-- Exercise brief --
All of the data must be returned exactly as given.

---------- Data in this exercise ----------

/-- ROTATION_LIST (R239, R240, R245). -/
def startRotationList (d : Desc) (s : State) : State :=
  let p := d.pay
  let dom := leAt p 0 1
  let n := leAt p 2 2
  let ents := (List.range n).map fun i => (leAt p (32 + 8 * i) 1, leAt p (32 + 8 * i + 4) 4)
  let cycle := leAt p 8 4
  let fmt := decide (32 ≤ p.length ∧ leAt p 1 1 = 0 ∧ n ≤ 1024 ∧ leAt p 16 8 = 0 ∧ leAt p 24 8 = 0 ∧ p.length = 32 + 8 * n) &&
    (List.range n).all fun i => decide (leAt p (32 + 8 * i + 1) 3 = 0)
  let fail (c : Nat) : State := s.complete d 3 c []
  if s.seqModeBad dom then fail 0x01
  else if !fmt then fail 0x02
  else match s.dom? dom with
    | none => fail 0x03
    | some dr =>
      if ents.any fun e => !s.slotReady e.1 dom then fail 0x04
      else if !dr.bell ∨ (n ≠ 0 ∧ ((s.domCommits dom).any fun c => decide (c.src = 0)) = true) then fail 0x05
      else if n ≠ 0 ∧ (ents.any fun e => decide (e.2 < 2000 ∨ 2 * e.2 < 5 * s.leadEdges)) = true then fail 0x07
      else if n ≠ 0 ∧ (cycle ≠ (ents.map fun (e : Nat × Nat) => e.2).foldl (· + ·) 0 ∨ 2 ^ 30 < cycle) then fail 0x08
      else loadRotation d dom (leAt p 4 4) cycle (leAt p 12 4) ents s

/-- ROTATION_STOP: the empty pending list (R243, R245). -/
def startRotationStop (d : Desc) (s : State) : State :=
  let dom := d.in1 32
  if s.mode ≠ .service ∧ s.mode ≠ .maintenance then s.complete d 3 0x01 []
  else match s.dom? dom with
    | none => s.complete d 3 0x03 []
    | some dr => if !dr.bell then s.complete d 3 0x05 [] else loadRotation d dom 0 1 (d.in4 36) [] s

/-- ROTATION_TAKEOVER of domain d (R243): at the first boundary of its own grid at or after B the pending list becomes the running one; an empty one stops the
rotation at B. -/
def doRotationTakeover (d : Nat) (s : State) : State :=
  match s.rotOf d with
  | none => s
  | some r =>
    match r.pend with
    | none => s
    | some p =>
      let off := if p.ents = [] then r.takeOff else r.pendOff p
      let takeAt := s.edgeOf (r.instantAt off)
      if (s.unwrapped - r.org < off ∧ (s.tick + 1) * 400 ≤ takeAt) then s
      else
        let s := s.toEdge takeAt
        if p.ents = [] then s.setRot d none
        else
          s.setRot d (some { run := p, org := r.org + off, off := r.off - off, pend := none, takeOff := 0 })

/-! ### Staging dispatch (R230 to R232) -/

/-- A domain's first scheduled commit when its staging has not started. -/
def State.toStage (s : State) (d : Nat) : Option Commit :=
  match s.domCommits d with
  | c :: _ => if c.stage = 0 then some c else none
  | [] => none

/-- The edge at which the staging of a commit can start: the previous commit has passed and every link is free (R230). -/
def State.stageEdge (s : State) (c : Commit) : Nat :=
  let lb := match (s.domSeqOf c.dom).last with
    | some f => max s.edge (f + 1)
    | none => s.edge
  (s.stagings.flatMap fun t => t.links.filterMap fun l => if l.1 ∈ s.domPdks c.dom then some l.2 else none).foldl max lb

/-- The slot of a commit may be staged: READY or LIVE, and no refresh of it runs (R230). -/
def State.stageable (s : State) (c : Commit) : Bool :=
  s.slotReady c.slot c.dom && !(s.slot c.slot).refresh && !(s.stagings.any fun t => decide (t.dom = c.dom))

----------

-- Reply --
/-- ROTATION_LIST (R239, R240, R245). -/
def startRotationList (d : Desc) (s : State) : State :=
  let p := d.pay
  let dom := leAt p 0 1
  let n := leAt p 2 2
  let ents := (List.range n).map fun i => (leAt p (32 + 8 * i) 1, leAt p (32 + 8 * i + 4) 4)
  let cycle := leAt p 8 4
  let fmt := decide (32 ≤ p.length ∧ leAt p 1 1 = 0 ∧ n ≤ 1024 ∧ leAt p 16 8 = 0 ∧ leAt p 24 8 = 0 ∧ p.length = 32 + 8 * n) &&
    (List.range n).all fun i => decide (leAt p (32 + 8 * i + 1) 3 = 0)
  let fail (c : Nat) : State := s.complete d 3 c []
  if s.seqModeBad dom then fail 0x01
  else if !fmt then fail 0x02
  else match s.dom? dom with
    | none => fail 0x03
    | some dr =>
      if ents.any fun e => !s.slotReady e.1 dom then fail 0x04
      else if !dr.bell ∨ (n ≠ 0 ∧ ((s.domCommits dom).any fun c => decide (c.src = 0)) = true) then fail 0x05
      else if n ≠ 0 ∧ (ents.any fun e => decide (e.2 < 2000 ∨ 2 * e.2 < 5 * s.leadEdges)) = true then fail 0x07
      else if n ≠ 0 ∧ (cycle ≠ (ents.map fun (e : Nat × Nat) => e.2).foldl (· + ·) 0 ∨ 2 ^ 30 < cycle) then fail 0x08
      else loadRotation d dom (leAt p 4 4) cycle (leAt p 12 4) ents s

/-- ROTATION_STOP: the empty pending list (R243, R245). -/
def startRotationStop (d : Desc) (s : State) : State :=
  let dom := d.in1 32
  if s.mode ≠ .service ∧ s.mode ≠ .maintenance then s.complete d 3 0x01 []
  else match s.dom? dom with
    | none => s.complete d 3 0x03 []
    | some dr => if !dr.bell then s.complete d 3 0x05 [] else loadRotation d dom 0 1 (d.in4 36) [] s

/-- ROTATION_TAKEOVER of domain d (R243): at the first boundary of its own grid at or after B the pending list becomes the running one; an empty one stops the
rotation at B. -/
def doRotationTakeover (d : Nat) (s : State) : State :=
  match s.rotOf d with
  | none => s
  | some r =>
    match r.pend with
    | none => s
    | some p =>
      let off := if p.ents = [] then r.takeOff else r.pendOff p
      let takeAt := s.edgeOf (r.instantAt off)
      if (s.unwrapped - r.org < off ∧ (s.tick + 1) * 400 ≤ takeAt) then s
      else
        let s := s.toEdge takeAt
        if p.ents = [] then s.setRot d none
        else
          s.setRot d (some { run := p, org := r.org + off, off := r.off - off, pend := none, takeOff := 0 })

/-! ### Staging dispatch (R230 to R232) -/

/-- A domain's first scheduled commit when its staging has not started. -/
def State.toStage (s : State) (d : Nat) : Option Commit :=
  match s.domCommits d with
  | c :: _ => if c.stage = 0 then some c else none
  | [] => none

/-- The edge at which the staging of a commit can start: the previous commit has passed and every link is free (R230). -/
def State.stageEdge (s : State) (c : Commit) : Nat :=
  let lb := match (s.domSeqOf c.dom).last with
    | some f => max s.edge (f + 1)
    | none => s.edge
  (s.stagings.flatMap fun t => t.links.filterMap fun l => if l.1 ∈ s.domPdks c.dom then some l.2 else none).foldl max lb

/-- The slot of a commit may be staged: READY or LIVE, and no refresh of it runs (R230). -/
def State.stageable (s : State) (c : Commit) : Bool :=
  s.slotReady c.slot c.dom && !(s.slot c.slot).refresh && !(s.stagings.any fun t => decide (t.dom = c.dom))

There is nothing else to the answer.